For us, Saturday 3rd April was 43 hours long. We were flying from Tokyo to Hawaii and if we ever needed proof we can't cope with jet-lag, this was it. By the time the plane landed in Honolulu, we had morphed into Manga characters. Our limbs were shrunken through lack of use and our heads had ballooned to the size of beachballs. Our eyes now covered 90% of our faces and our pupils were black dots that darted like bluebottles trapped in jam jars. With our new appearance came new powers, the first of which was a seeming lack of gravity. The second was heightened sensitivity. This latter power meant we flinched like antelopes every time an American opened their mouth. Which was all the time. It was like machine-gun fire. The noise was ear-splitting but no one else seemed to notice that everyone was shouting rather than talking.

Floating through "Arrivals" Per and I clung fearfully to each other, and when we arrived at Passport Control, we copied the other travellers and approached the desk as a couple.

"BACK!" the obese, stone-faced officer barked at Per.
Per giggled and swayed a little.
"BACK!" she roared again.
Per, still giggling, took one step back.

Per dematerialized, his giggles still ringing around the room.

I couldn't understand what was going on. Why wasn't she being nice? Why wasn't she bowing? Why was she shouting? I hadn't heard anyone raise their voice for nearly three months - except that mad taxi driver in Saigon. I just couldn't get my head round it. Sadly, sleep-deprived Manga characters do not have inner thoughts. They have outer thoughts that register in dramatic facial expressions that wouldn't look out of place on the set of 'The Bold and the Beautiful.' Thus it was I screwed up one eye and turned the other - the size of a dinner plate - on the officer suspiciously.

"WHY ARE YOU HERE?!!" she shouted at me.

I released my right eye in surprise and blinked thoughtfully. I hadn't expected such a philosophical question. I bowed my head in deep thought. Or it could have been in deep sleep because the next thing I heard was an impatient shout.

"HOLIDAY!" I screamed back, extremely pleased with myself. I was always good at multiple choice.
"I'M UNEMPLOYED!" I yelled at once, immensely proud that my brain had arrived at a concise answer.
She glared at me. "UNEMPLOYED?!!"
"Yes!" I said with a polite bow, remembering it was rude to shout.

The woman glared again, then wrote "UNEMPLOYED" in giant red letters across the form in front of her.

"I. Have. No. Idea." I said extra slowly and extra clearly so that she might write it down with her giant felt-tip.

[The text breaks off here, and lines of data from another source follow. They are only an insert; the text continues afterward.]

-- ==== Sys2Proof/Machine/Core.lean ====
section
/-!
DEFINITION. The machine as the host sees it.
-/

/-- State, reasons, step and reset. -/
def Sys2Proof.core : Host.Core :=
  { State := Sys2Proof.Machine.State, Fault := Sys2Proof.Machine.Fault, Refusal := Sys2Proof.Machine.Refusal
    step := Sys2Proof.Machine.step, reset := Sys2Proof.Machine.State.reset }
end

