-- ==== Sys2Proof/Machine/Footprint.lean ====
section
/-!
DEFINITION. The footprint of every command: the parts of the state that it may change, its destination registers by name among them (`.reg F.X.Y.reg`
is the whole register X).
Whatever is not listed, no form of the command changes.
-/
namespace Sys2Proof.Machine
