/-- Parts of R406, R407, R409, R414–R416, R418, R419, R425, R426: modes, REQ and ABORT, KNOCK and LOCKOUT, arbitration, the frame's end,
bus-off.
Where the spec leaves the model a choice: log entry 52. -/
def Obligations.canTransmit : Prop :=
  (∀ (h : Half) (init v : Nat) (s : State) (n : Nat), s.own.alive h = true → s.w.rd h F.CAN_SEL.CH init = n → s.own.owns h (336 + n) =
    true →
    Completes (.canModeWrite h init v) s fun t =>
      t.w.rd .A F.CAN_CTRL.STANDBY n = bitsOf v 2 1 ∧
      (s.w.rd h F.CAN_LOCK.OPEN = 0 → t.w.rd .A F.CAN_CTRL.MODE n = s.w.rd .A F.CAN_CTRL.MODE n ∧
        t.w.rd .A F.CAN_CTRL.TERM n = s.w.rd .A F.CAN_CTRL.TERM n) ∧
      (s.w.rd h F.CAN_LOCK.OPEN = 1 → t.w.rd .A F.CAN_CTRL.TERM n = bitsOf v 3 1 ∧ t.w.rd .A F.CAN_CTRL.TDC_EN n = bitsOf v 4 1 ∧
        t.w.rd .A F.CAN_CTRL.TX_ORDER n = bitsOf v 5 1 ∧ t.w.rd .A F.CAN_CTRL.SELF_RX n = bitsOf v 6 1 ∧
        (s.w.inService h = true ∨ (bitsOf v 9 2 ≠ 3 ∧ s.w.rd .A F.CAN_CTRL.MODE n ≠ 3) → t.w.rd .A F.CAN_CTRL.MODE n = bitsOf v 9 2 ∧
          (bitsOf v 9 2 ≠ s.w.rd .A F.CAN_CTRL.MODE n → t.w.rd .A F.CAN_STATUS.STATE n = 3)) ∧
        (s.w.inService h = false → bitsOf v 9 2 = 3 → (s.w.canCh n).cfg.mode ≠ 3 →
          t.w.rd .A F.CAN_CTRL.MODE n = s.w.rd .A F.CAN_CTRL.MODE n)) ∧ s.Quiet t) ∧
  (∀ (h : Half) (init : Nat) (s : State) (n : Nat), s.own.alive h = true → s.w.rd h F.CAN_SEL.CH init = n → s.own.owns h (336 + n) =
    true →
    Completes (.canKnock h init) s fun t =>
      t.w.rd .A F.CAN_STATUS.KNOCKED n = 1 ∧ (t.w.canCh n).due = [] ∧
      (∀ b, b < 3 → t.w.tbState n b = (if s.w.tbState n b = 1 ∨ s.w.tbState n b = 2 then 6 else s.w.tbState n b)) ∧
      World.RegsBut [F.CAN_STATUS.KNOCKED.reg, F.CAN_TXST.STATE.reg] s.w t.w ∧ s.Quiet t) ∧
  (∀ (h : Half) (init : Nat) (s : State) (n : Nat), s.own.alive h = true → s.w.rd h F.CAN_SEL.CH init = n → s.own.owns h (336 + n) =
    true →
    Completes (.canClrLockout h init) s fun t =>
      t.w.rd .A F.CAN_STATUS.LOCKOUT n = 0 ∧ (s.w.rd .A F.CAN_STATUS.LOCKOUT n = 1 → t.w.rd .A F.CAN_STATUS.RECOV n = 0 ∧ (t.w.canCh n).cleared = true) ∧
      (s.w.rd .A F.CAN_STATUS.LOCKOUT n = 0 → t = s) ∧ World.RegsBut [F.CAN_STATUS.LOCKOUT.reg] s.w t.w ∧ s.Quiet t) ∧
  (∀ (h : Half) (init : Nat) (s : State) (n : Nat), s.own.alive h = true → s.w.rd h F.CAN_SEL.CH init = n → s.own.owns h (336 + n) =
    true →
    Completes (.canClrCnt h init) s fun t =>
      t.w.reg .A F.CAN_CNT.SKIP n = 0 ∧ World.RegsBut [F.CAN_CNT.SKIP.reg] s.w t.w ∧ t.w.can = s.w.can ∧ s.Quiet t) ∧
  (∀ (h : Half) (init mask : Nat) (s : State) (n : Nat), s.own.alive h = true → s.w.rd h F.CAN_SEL.CH init = n → s.own.owns h (336 +
    n) = true →
    Completes (.canTxRequest h init mask) s fun t =>
      (s.w.rd .A F.CAN_STATUS.LOCKOUT n = 1 → t = s) ∧
      (s.w.rd .A F.CAN_STATUS.LOCKOUT n = 0 → ∀ b, b < 3 → t.w.tbState n b = (if bitOf mask b = true ∧ s.w.tbState n b ≠ 1 ∧ s.w.tbState n b ≠ 2 ∧
          s.w.rd .A F.CAN_TXST.SCHED (3 * n + b) = 0 then 1 else s.w.tbState n b)) ∧
      World.RegsBut [F.CAN_TXST.STATE.reg, F.CAN_STATUS.GREEN.reg] s.w t.w ∧ s.Quiet t) ∧
  (∀ (h : Half) (init mask : Nat) (s : State) (n : Nat), s.own.alive h = true → s.w.rd h F.CAN_SEL.CH init = n → s.own.owns h (336 +
    n) = true →
    Completes (.canTxAbort h init mask) s fun t =>
      (∀ b, b < 3 → t.w.tbState n b = (if bitOf mask b = true ∧ s.w.tbState n b = 1 then 6 else s.w.tbState n b)) ∧
      ((s.w.canCh n).abort.length = 3 → ∀ b, b < 3 → bitOf mask b = true → s.w.tbState n b = 2 → (t.w.canCh n).abort.getD b false = true) ∧
      t.w.rd .A F.CAN_STATUS.KNOCKED n = (if mask % 8 = 7 ∧ s.w.safeOn (336 + n) = false then 0 else s.w.rd .A F.CAN_STATUS.KNOCKED n) ∧
      World.RegsBut [F.CAN_TXST.STATE.reg, F.CAN_STATUS.KNOCKED.reg] s.w t.w ∧ s.Quiet t) ∧
  (∀ (h : Half) (init v mask : Nat) (c : Instr) (s : State) (n : Nat), c ∈ [Instr.canModeWrite h init v, .canKnock h init,
    .canClrLockout h init, .canClrCnt h init, .canTxRequest h init mask, .canTxAbort h init mask, .canRxAck h init v] → s.own.alive h =
    true → s.w.rd h F.CAN_SEL.CH init = n → s.own.owns h (336 + n) = false →
    Completes c s fun t =>
      t.w.rd h F.OWN_VIOL.OBJ = 336 + n ∧ t.w.rd h F.OWN_VIOL.INIT = init % 16 ∧ t.w.can = s.w.can ∧
      World.RegsBut [F.OWN_VIOL.OBJ.reg, F.EVT_STATUS.LOST.reg] s.w t.w ∧ s.Quiet t) ∧
  (∀ (h : Half) (init v mask : Nat) (c : Instr) (s : State), c ∈ [Instr.canModeWrite h init v, .canKnock h init, .canClrLockout h
    init, .canClrCnt h init, .canTxRequest h init mask, .canTxAbort h init mask, .canRxAck h init v] → s.own.alive h = false →
    Completes c s fun t =>
      t = s) ∧
  (∀ (n : Nat) (s : State) (b : Nat), n < 16 → (s.w.canOnBus n).canMayTx n = true → ∀ j, j < 3 → s.w.tbState n j ≠ 2 → s.w.offer n =
    some b →
    Completes (.canArbitration n) s fun t =>
      t.w.tbState n b = 2 ∧ t.w.rd .A F.CAN_TXST.ATTEMPTS (3 * n + b) = satTo 8 (s.w.rd .A F.CAN_TXST.ATTEMPTS (3 * n + b) + 1) ∧
      World.RegsBut [F.CAN_TXST.STATE.reg, F.CAN_STATUS.STATE.reg] s.w t.w ∧ t.w.can = s.w.can ∧ s.Quiet t) ∧
  (∀ (n : Nat) (s : State), n < 16 → (s.w.canOnBus n).canMayTx n = false ∨ s.w.offer n = none ∨ ∃ j < 3, s.w.tbState n j = 2 →
    Completes (.canArbitration n) s fun t =>
      World.RegsBut [F.CAN_STATUS.STATE.reg] s.w t.w ∧ t.w.can = s.w.can ∧
      t.w.rd .A F.CAN_STATUS.STATE n = (if s.w.rd .A F.CAN_STATUS.STATE n = 3 ∧ s.w.rd .A F.CAN_CTRL.MODE n ≠ 0 then 0 else
        s.w.rd .A F.CAN_STATUS.STATE n) ∧ s.Quiet t) ∧
  (∀ (n res ty fld pos tdcv : Nat) (s : State) (b : Nat), b < 3 → s.w.tbState n b = 2 → ∀ j, j < b → s.w.tbState n j ≠ 2 → b ≠ 0 ∨
    (s.w.canCh n).due = [] →
    Completes (.canTxComplete n res ty fld pos tdcv) s fun t =>
      (res = 0 → t.w.tbState n b = 3 ∧ t.w.rd .A F.CAN_ERRC.TEC n = s.w.rd .A F.CAN_ERRC.TEC n - 1) ∧
      (res = 1 → t.w.tbState n b = (if s.w.rd .A F.CAN_TXB_W1.ONESHOT (3 * n + b) = 1 then 5 else
          if (s.w.canCh n).abort.getD b false = true then 6 else 1) ∧ t.w.rd .A F.CAN_ERRC.TEC n = s.w.rd .A F.CAN_ERRC.TEC n) ∧
      (2 ≤ res → t.w.rd .A F.CAN_TXST.ERR_TYPE (3 * n + b) = ty % 8 ∧ t.w.rd .A F.CAN_TXST.ERR_FIELD (3 * n + b) = fld % 8 ∧
        t.w.rd .A F.CAN_TXST.ERR_POS (3 * n + b) = pos % 1024 ∧ t.w.rd .A F.CAN_STATUS.LAST_ERR n = ty % 16 ∧
        t.w.rd .A F.CAN_ERRC.TEC n = (if ty = 6 ∧ s.w.rd .A F.CAN_STATUS.STATE n = 1 then s.w.rd .A F.CAN_ERRC.TEC n else
          min (s.w.rd .A F.CAN_ERRC.TEC n + 8) 511) ∧
        t.w.tbState n b = (if s.w.rd .A F.CAN_TXB_W1.ONESHOT (3 * n + b) = 1 then 4 else if 255 < t.w.rd .A F.CAN_ERRC.TEC n then 2 else
          if (s.w.canCh n).abort.getD b false = true then 6 else 1)) ∧ s.Quiet t) ∧
  (∀ (n res ty fld pos tdcv : Nat) (c : Instr) (s : State), c ∈ [Instr.canTxComplete n res ty fld pos tdcv, .canTxError n ty fld pos]
    → ∀ j, j < 3 → s.w.tbState n j ≠ 2 →
    Completes c s fun t =>
      t = s) ∧
  (∀ (n ty fld pos : Nat) (s : State) (b : Nat), b < 3 → s.w.tbState n b = 2 → ∀ j, j < b → s.w.tbState n j ≠ 2 → b ≠ 0 ∨ (s.w.canCh
    n).due = [] →
    Completes (.canTxError n ty fld pos) s fun t =>
      t.w.rd .A F.CAN_CNT.CLASH n = satTo 8 (s.w.rd .A F.CAN_CNT.CLASH n + 1) ∧ t.w.rd .A F.CAN_TXST.ERR_TYPE (3 * n + b) = ty % 8 ∧
      ((s.w.canCh n).cands = [] → t.w.reg .A F.CAN_CLASH.ID n = s.w.reg .A F.CAN_CLASH.ID n) ∧
      (∀ x ∈ (s.w.canCh n).cands, x.1 = (s.w.tbFrame n b).id + (if (s.w.tbFrame n b).ide then 2 ^ 30 else 0) → s.w.now < x.2 + sec →
        t.w.rd .A F.CAN_CLASH.ID n = (s.w.tbFrame n b).id % 2 ^ 29 ∧ t.w.rd .A F.CAN_CLASH.KIND n = 0) ∧
      t.w.rd .A F.CAN_ERRC.TEC n = (if ty = 6 ∧ s.w.rd .A F.CAN_STATUS.STATE n = 1 then s.w.rd .A F.CAN_ERRC.TEC n else
        min (s.w.rd .A F.CAN_ERRC.TEC n + 8) 511) ∧ s.Quiet t) ∧
  (∀ (n : Nat) (s : State), 255 < s.w.rd .A F.CAN_ERRC.TEC n → s.w.rd .A F.CAN_STATUS.STATE n ≠ 2 →
    Completes (.canBusOff n) s fun t =>
      t.w.rd .A F.CAN_STATUS.STATE n = 2 ∧ t.w.rd .A F.CAN_STATUS.RECOV n = 0 ∧ t.w.rd .A F.CAN_CNT.BOFF n = satTo 8 (s.w.rd .A F.CAN_CNT.BOFF n + 1) ∧
      (∀ b, b < 3 → t.w.tbState n b = (if s.w.tbState n b = 2 then 4 else s.w.tbState n b)) ∧
      (t.w.canCh n).boffs = s.w.now :: (s.w.canCh n).boffs.filter (fun x => decide (s.w.now < x + 60 * sec)) ∧
      t.w.rd .A F.CAN_STATUS.BOFF n = satTo 4 (t.w.canCh n).boffs.length ∧
      World.RegsBut [F.CAN_STATUS.STATE.reg, F.CAN_CNT.BOFF.reg, F.CAN_TXST.STATE.reg, F.EVT_STATUS.LOST.reg] s.w t.w ∧ s.Quiet t) ∧
  (∀ (n : Nat) (s : State), s.w.rd .A F.CAN_ERRC.TEC n ≤ 255 ∨ s.w.rd .A F.CAN_STATUS.STATE n = 2 →
    Completes (.canBusOff n) s fun t =>
      t = s) ∧
  (∀ (n : Nat) (s : State) (recent : Nat), s.w.rd .A F.CAN_STATUS.STATE n = 2 → s.w.rd .A F.CAN_STATUS.LOCKOUT n = 0 → recent =
    ((s.w.canCh n).boffs.filter (fun x => decide (s.w.now < x + 60 * sec))).length →
    Completes (.canBusOffRecovery n) s fun t =>
      ((s.w.canCh n).cfg.boffLimit ≠ 0 → (s.w.canCh n).cfg.boffLimit ≤ recent → (s.w.canCh n).cleared = false →
        t.w.rd .A F.CAN_STATUS.LOCKOUT n = 1 ∧ t.w.rd .A F.CAN_STATUS.STATE n = 2 ∧ (t.w.canCh n).due = [] ∧
        ∀ b, b < 3 → t.w.tbState n b ≠ 1 ∧ t.w.tbState n b ≠ 2) ∧
      ((s.w.canCh n).cfg.boffLimit = 0 ∨ recent < (s.w.canCh n).cfg.boffLimit ∨ (s.w.canCh n).cleared = true →
        t.w.rd .A F.CAN_STATUS.LOCKOUT n = 0 ∧ t.w.rd .A F.CAN_STATUS.STATE n = 0 ∧ t.w.rd .A F.CAN_STATUS.RECOV n = 128 ∧
        t.w.rd .A F.CAN_ERRC.TEC n = 0 ∧ t.w.rd .A F.CAN_ERRC.REC n = 0 ∧ (t.w.canCh n).cleared = false) ∧ s.Quiet t) ∧
  (∀ (n : Nat) (s : State), s.w.rd .A F.CAN_STATUS.STATE n ≠ 2 ∨ s.w.rd .A F.CAN_STATUS.LOCKOUT n = 1 →
    Completes (.canBusOffRecovery n) s fun t =>
      t = s)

I launched into a comprehensive work history which started off cheerfully enough, but what with the sneers and snorts from my audience, became somewhat depressing. "To summarise, finding work outside academia proved more difficult than I imagined..." I finished with a sniff.

"WHAT DO YOU DO FOR WORK??!!!" She said as soon as I had finished.
I frowned. Was this a trick question? "I just told you."

I began the whole story again, this time adding extra detail. By the time I got to the part that I now write children's books with special needs characters and volunteer for a non-profit NGO, I felt like killing myself. When I eventually lapsed into silence, the officer turned her attention my passport and examined every single stamp. Every. Single. One. Her fat finger prodded a page and she turned it to me.


I pressed my nose to the page and read the lettering next to the Islamic crescent.

"T-ur-k-eey," I said, spelling it out for her.

She eyed me suspiciously and for once her voice dropped to a suspicious whisper. "You've travelled a lot."

I had to clasp both hands over my mouth to stop myself screaming "PRAISE BE TO ALLAH!!"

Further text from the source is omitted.